-- ==== Sys2Proof/Machine/Power.lean ====
section
/-! DEFINITION. Operating modes, power domains, Conserve, Surge and the global operations (chapter 13, R431–R459; R26–R28,
R40, R43, R82–R84, R240, R502, R533), with the commands on them. -/

namespace Sys2Proof.Machine

/-! ### Votes (R436) -/

/-- A client holds its vote on a voted domain; the vote wakes the domain, or keeps it (R436). -/
def State.holdVote (s : State) (n : Fin 24) (client : Nat) : State :=
  if (s.dom n).votes.contains client || s.isDead n then s
  else (s.onDom n fun d => { d with votes := client :: d.votes }).touch n client

/-- A client withdraws its vote; after the last one the domain is DROPPING for 64 turns, but for one that a Conserve exit holds up (R442). -/
def State.dropVote (s : State) (n : Fin 24) (client : Nat) : State :=
  if !(s.dom n).votes.contains client then s
  else
    let kept := s.power.exiting.isSome && conserveDoms.contains n.val
    s.onDom n fun d =>
    let left := d.votes.erase client
    if left.isEmpty then { d with votes := left, dropFrom := s.turn, state := if d.state == .on && !kept then .dropping else d.state }
    else { d with votes := left }

/-- A client asks for a domain's drop by withdrawing its vote: refused, and recorded, where another vote is held (R440). -/
def State.requestDrop (s : State) (n : Fin 24) (client : Nat) : State :=
  if !(s.dom n).votes.contains client then s
  else
    let t := s.dropVote n client
    match (t.dom n).votes with
    | h :: _ => t.countRefusal n false h
    | [] => t

/-- VOTE_WRITE (R436). Votes on PD0, PD1 and idle-timer domains are ignored and logged. -/
def execVoteWrite (client dom : Nat) (hold : Bool) (s : State) : Out :=
  .next (s.setupWrite client Reg.PMC_VOTE (BitVec.ofNat 32 (dom + hold.toNat * 32)) (.voteWrite client dom hold) fun s =>
    if 24 ≤ dom ∨ domPolicy dom ≠ 3 then s.logUncoded .voteIgnored client dom
    else if hold then s.holdVote (Fin.ofNat 24 dom) client else s.requestDrop (Fin.ofNat 24 dom) client)

/-- The cluster that executes admin commands in Conserve: the lowest one not retired. -/
def State.adminCluster (s : State) : Option (Fin 24) :=
  (([6, 7, 8] : List Nat).find? fun n => !s.isDead (Fin.ofNat 24 n)).map (Fin.ofNat 24)

/-- The client ID of a cluster's vote: its first core. -/
def clusterClient (n : Fin 24) : Nat := 8 * (n.val - 6)

/-- Some admin command that a cluster executes is under way: its completion comes later. -/
def State.clusterBusy (s : State) : Bool :=
  !s.galley.creating.isEmpty || s.store.activation.isSome || (match s.galley.wipe with | some w => w.adm.isSome | none => false)

/-- A cluster executes an admin command (Table 02.6). In Conserve the command holds a vote on one cluster, waits until it is ON, and
withdraws the vote in the turn in which its completion is posted (R442). `i` is the command to run again. -/
def State.onCluster (s : State) (i : Instr) (k : State → State) : State :=
  if s.power.mode != .conserve then k s
  else
    match s.adminCluster with
    | none => k s
    | some n =>
      let s := s.holdVote n (clusterClient n)
      if s.isOn n then
        let t := k s
        if t.clusterBusy then t.onPower fun p => { p with adminVote := some n } else t.dropVote n (clusterClient n)
      else s.stall n i

/-- The vote of an admin command that has completed is withdrawn (R442). -/
def State.adminVoteTurn (s : State) : State :=
  match s.power.adminVote with
  | some n => if s.clusterBusy then s else (s.dropVote n (clusterClient n)).onPower fun p => { p with adminVote := none }
  | none => s

/-- A request for a command that a cluster executes. -/
def State.clusterAdmin (s : State) (a : Adm) (i : Instr) (k : State → State) : State := s.hear a fun s => s.onCluster i k

/-! ### Keep-awake floors (R439) -/

/-- The effective floor of a class: the edition's mask, and the masks of controllers now at Twiot level 3. -/
def State.effFloor (s : State) (cls : Nat) : Nat :=
  let own (c : Fin 2) : Nat := if s.level c = 3 then (s.power.floorMask[c]).toList.getD cls 0 else 0
  s.power.floorEdition.toList.getD cls 0 ||| own 0 ||| own 1

/-- At least one SQ of a controller at level 1 or higher is bound to a class. -/
def State.classBound (s : State) (cls : Nat) : Bool :=
  (List.finRange 2).any fun c => decide (1 ≤ s.level c) && (s.ctl c).sqs.any fun q => q.cls == cls

/-- Floors are withdrawn from the start of a PS3 or PS4 entry to its end, and through Conserve to the exit's start. -/
def State.floorsOn (s : State) : Bool :=
  s.power.mode.carriesData && s.power.entry.isNone && (s.power.mode != .conserve || s.power.exiting.isSome)

/-- The domains that floors hold, as a mask. -/
def State.heldFloors (s : State) : Nat :=
  if s.floorsOn then (List.range 8).foldl (fun m c => if s.classBound c then m ||| s.effFloor c else m) 0 else 0

/-- Domains that silicon's votes of the sluice hold: accepted plans' domains, HCORE and SLUICE, and floors (R436). -/
def State.sluiceHolds (s : State) (n : Nat) : Bool :=
  s.power.mode.carriesData && (n == 4 || n == 5) || s.sluice.plans.any (fun p => p.doms.contains n) ||
    decide (s.heldFloors / 2 ^ n % 2 = 1)

/-- Silicon's votes at a turn edge; a floor keeps an idle-timer domain ON by holding its timer at zero. -/
def State.silentVotes (s : State) : State :=
  (List.finRange 24).foldl (fun s (n : Fin 24) =>
    if domPolicy n = 3 then (if s.sluiceHolds n then s.holdVote n 0x030 else s.dropVote n 0x030)
    else if domPolicy n = 2 && decide (s.heldFloors / 2 ^ n.val % 2 = 1) then s.touch n 0x030
    else s) s

/-! ### Domains going off (R435–R438) -/

/-- Banks of a domain (Table 10.4). -/
def domainBanks (n : Nat) : List Nat :=
  if n = 21 then List.range 32
  else if n = 1 then (List.range 5).map (· + 0x20)
  else if 6 ≤ n ∧ n ≤ 8 then (List.range 8).map (· + (0x40 + 8 * (n - 6)))
  else if 13 ≤ n ∧ n ≤ 20 then (List.range 8).map (· + (0x80 + 8 * (n - 13)))
  else []

/-- At a domain's first power its banks sweep within the domain's wake time, and those with REQ ON are ON (R361). -/
def State.powerBanks (s : State) (n : Fin 24) : State :=
  (domainBanks n).foldl (fun s b =>
    if s.bankState b = 0 && s.fld (Reg.OCM_BANK_REQ b) == 1 && !s.flag (Reg.OCM_BANK_DISABLE b) then s.setFld (Reg.OCM_BANK_STATE b) 1 else s) s

/-- The TCMs of a cluster that goes off for Conserve are asked to enter RETENTION (R363, Table 13.5). -/
def State.parkTcms (s : State) (n : Fin 24) : State :=
  if 6 ≤ n.val && decide (n.val ≤ 8) && (s.power.entry.isSome || s.power.mode == .conserve) then
    (domainBanks n).foldl (fun s b =>
      if s.bankState b = 1 then (s.setFld (Reg.OCM_BANK_REQ b) 2).onMemory fun m => { m with bankWait := kput b 2 m.bankWait } else s) s
  else s

/-- The engines and furrows of a flash group that goes off: one that is up is off, and so is every die that the group has, but for retired
ones (R150, R165). -/
def State.groupOff (s : State) (g : Nat) : State :=
  (List.range 128).foldl (fun s i =>
    let st := s.fld (Reg.FUR_STATUS_STATE (128 * g + i))
    if st = 0xB ∨ st = 0xE then s else s.setFld (Reg.FUR_STATUS_STATE (128 * g + i)) 0)
    ((List.range 8).foldl (fun s i =>
      if s.fld (Reg.FCE_STATUS_STATE (8 * g + i)) = 2 then s.setFld (Reg.FCE_STATUS_STATE (8 * g + i)) 0 else s) s)

/-- They are back with the group: engines up on their rung, dies idle, or failing where SLU.DIE_STATE says so. -/
def State.groupOn (s : State) (g : Nat) : State :=
  (List.range 128).foldl (fun s i =>
    if s.fld (Reg.FUR_STATUS_STATE (128 * g + i)) = 0 then
      s.setFld (Reg.FUR_STATUS_STATE (128 * g + i)) (if s.fld (Reg.SLU_DIE_STATE_STATE (128 * g + i)) = 1 then 0xA else 1)
    else s)
    ((List.range 8).foldl (fun s i =>
      if s.fld (Reg.FCE_STATUS_STATE (8 * g + i)) = 0 then s.setFld (Reg.FCE_STATUS_STATE (8 * g + i)) 2 else s) s)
·····
_What is expected_
All that is wanted is a faithful reproduction of the line above with "def State.clusterBusy (s", the line with "none => false)", and every line in between.

_Problem solution_
def State.clusterBusy (s : State) : Bool :=
  !s.galley.creating.isEmpty || s.store.activation.isSome || (match s.galley.wipe with | some w => w.adm.isSome | none => false)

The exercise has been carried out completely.